Наступило лето. Белые ночи околдовали меня. Ровно в полночь я отправлялся гулять и медленно шел Вознесенским проспектом. Вот памятник императора Николая. Конь и всадник точно вырезаны из черного картона. Белая мгла плывет и тает. Исаакий дымится. Медный всадник! Никогда не мог глядеть я в лицо Петру белой ночью; уверен, что тема "Медного всадника" родилась у Пушкина в одну из таких ночей. "Ужасен он в окрестной мгле!" Ужасен тем, что медное лицо все время меняется.
Бродил я по набережной, каналами, вдоль дворцов. Выходил на Невский. У Доминика рюмка портвейну и пирожок. О, петербургские ночи!
Два года подряд встречал я незнакомца, приставшего ко мне на Невском в мой первый приезд. Весной 1911 г. столкнулись мы на Сенной. Он шел мрачный, в том же пальто и котелке, уже совсем истертых. По блеснувшему взгляду я догадался, что он меня узнал; наверное, остановился и смотрит вслед. Я ускорил шаги. Прошел еще год. Я сидел на Конногвардейском бульваре в ясный апрельский день. Гляжу, идет мой незнакомец и садится подле. Котелок и пальто в какой-то чешуе, сам грязный и непричесанный. Смотрит. Вижу опять узнал и вспомнил. Молчание. -- "Позвольте спросить, который час?" Я сказал. Он все смотрел на меня. Я встал и пошел в редакцию. В другой раз на улице подле меня остановился крытый автомобиль. Рука в военном обшлаге изнутри отворила дверцу. Выпорхнула девушка, почти подросток. Автомобиль повернул обратно. Девушка быстро пошла по тротуару, придерживая платье, на ходу застегивая жакет. Щеки ее горели, прическа сбилась.
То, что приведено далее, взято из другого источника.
/-- The history rings that the deep reach of a port reads: both rings of a bond (R139, R145). -/
def ringsOf (s : State) (p : Nat) : List Nat := if s.bonded p then [p - p % 2, p - p % 2 + 1] else [p]

/-- Are the history rings long enough for the deep reach's settings (R139)? -/
def ringEnough (s : State) (p : Nat) (r : RSet) : Bool :=
  (ringsOf s p).all (fun q => decide (2 * r.n + 2 ^ 20 ≤ blockPoints s q (min (ringLen s q) (minLive s q))))

/-- FAULT.REGION of the deep reaches that read a port's ring, alone or on a bond (R139): set while the rings are too short for the working settings. -/
def ringFault (p : Nat) (s : State) : State :=
  [p - p % 2, p - p % 2 + 1].foldl (fun s q => putFault (hRch 2 q) 1 ((s.rset 2 q).en && !s.slave q && !ringEnough s q (s.rset 2 q)) s) s

/-- Do the capture unit's settings pass R227, R231, R236 and R240? -/
def capLegal (s : State) (p : Nat) : Bool :=
  let len := s.wordN (R.CAP_RING_LEN p)
  let ml := minLive s p
  decide (len * 4096 ≤ s.wordN (R.CAP_RING_REGION_SIZE p) * 2 ^ 20) && decide (ml + 2 ≤ len) &&
        decide (cdiv len bankBytes ≤ bits (s.wordN (R.CAP_STAT_POOL p)) 26 16) &&
      s.namesBanks (hCap p) (bits (s.wordN (R.CAP_STAT_POOL p)) 10 0) (cdiv len bankBytes) &&
    decide (deepNeed s p ≤ blockPoints s p ml)

/-- A sequencer's commit point. -/
def seqCommit (n : Nat) (s : State) : State :=
  match s.snapOf (hSeq n) with
  | none => s
  | some ws =>
    let new := overlay s ws
    if !seqLegal new n then rejectSnap (hSeq n) 3 0 s
    else
      let x := s.seq n
      let s1 := dropSnap (hSeq n) new
      clearFault (hSeq n) 0
        (s1.setSeq n
          { x with old := (if x.slotOf = none then nextFrameWord s (slotPort s (n / 4)) else s.released (s.slotsOf n), pageWords s (hSeq n)) :: x.old })

/-- A condition unit's commit point. -/
def condCommit (p : Nat) (s : State) : State :=
  match s.snapOf (hCond p) with
  | none => s
  | some ws =>
    let new := overlay s ws
    match condBad new p with
    | some m => rejectSnap (hCond p) 0 m s
    | none =>
      let s1 := dropSnap (hCond p) new
      let s2 := { s1 with weir := { s1.weir with condOld := Tbl.upd [] s1.weir.condOld p fun l => (nextFrameWord s p, pageWords s (hCond p)) :: l } }
      maskFault p (clearFault (hCond p) 1 s2)

/-- A capture unit's commit point: LEN then waits for R240. -/
def capCommit (p : Nat) (s : State) : State :=
  match s.snapOf (hCap p) with
  | none => s
  | some ws =>
    let new := overlay s ws
    if !capLegal new p then rejectSnap (hCap p) 6 0 s
    else
      let len := new.wordN (R.CAP_RING_LEN p)
      let c := s.cap p
      clearFault (hCap p) 0
        ((dropSnap (hCap p) new).setCap p
          { c with lenPend := if len = ringLen s p then none else some len })

/-! Ring length (R240). -/

/-- Is the ring drained: no record FILLING, OPEN or DONE? -/
def Cap.drained (c : Cap) : Bool := List.all c.recs fun e => !e.2.kept

/-- Has the writer just wrapped: every place below the one it is in is pinned? -/
def Cap.wrapped (c : Cap) : Bool := (List.range c.cur).all fun b => c.placePinned b

/-- A record loses its blocks at or beyond place `l` (R240). -/
def loseBlocks (p l id : Nat) (s : State) : State :=
  let c := s.cap p
  let r := c.record id
  let keep := List.filter (fun b => decide (b.2 < l)) r.blocks
  if keep.length = r.blocks.length then s
  else
    if keep.isEmpty then
      let act := r.active
      let s1 :=
        s.setCap p
          (c.setRec id
            { r with st := .done, lost := true, blocks := [] })
      let s2 := raise (hCap p) 5 (s1.bump64 (R.CAP_LOST p) 1)
      if act then recDone p id s2 else s2
    else
      s.setCap p
        (c.setRec id
          { r with trunc := true, blocks := keep })

/-- DONE records are released, oldest first, HELD or not, until the pins fit (R240). -/
def loseDone (p l : Nat) : Nat → State → State
  | 0, s => s
  | n + 1, s =>
    let c := s.cap p
    if c.pinned.length + minLive s p ≤ l then s
    else
      let d := c.recs.filter (fun e => e.2.st == .done && !e.2.blocks.isEmpty)
      match d.foldl (fun (m : Option (Nat × Rec)) e => match m with | none => some e | some x => if e.2.seq < x.2.seq then some e else m) none with
      | none => s
      | some e => loseDone p l n (raise (hCap p) 5 ((releaseRec p e.1 s).bump64 (R.CAP_LOST p) 1))

/-- Apply the pending LEN (R240), read pointers apart. -/
def capLenApply (p : Nat) (s : State) : State :=
  let c := s.cap p
  match c.lenPend with
  | none => s
  | some l =>
    if !(c.drained || c.wrapped) then s
    else
      let old := ringLen s p
      let s1 :=
        (s.setWord (R.CAP_LEN_ACT p) l).setCap p
          { c with lenPend := none }
      let s2 :=
        if l < old then
          let t := List.foldl (fun s id => if ((s.cap p).record id).kept then loseBlocks p l id s else s) s1 (List.map Prod.fst c.recs)
          let t1 := loseDone p l 1024 t
          let c1 := t1.cap p
          t1.setCap p
            { c1 with pos := List.filter (fun e => decide (e.2 < l) || e.1 == c1.curBlk) c1.pos }
        else s1
      raise (hCap p) 3 (ringFault p s2)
Ремизов познакомил меня с А. М. Коноплянцевым, автором статей о Константине Леонтьеве. В Луна-Парке мы смотрели дикарей; в саду раскинулся их целый поселок. Чернокожие в шалашах пекли маисовые лепешки, метали копья, испуская военный клич. Библиограф А. Г. Фомин пригласил меня к себе в Царское. С трепетом обошел я парк и озера, овеянные гением Пушкина.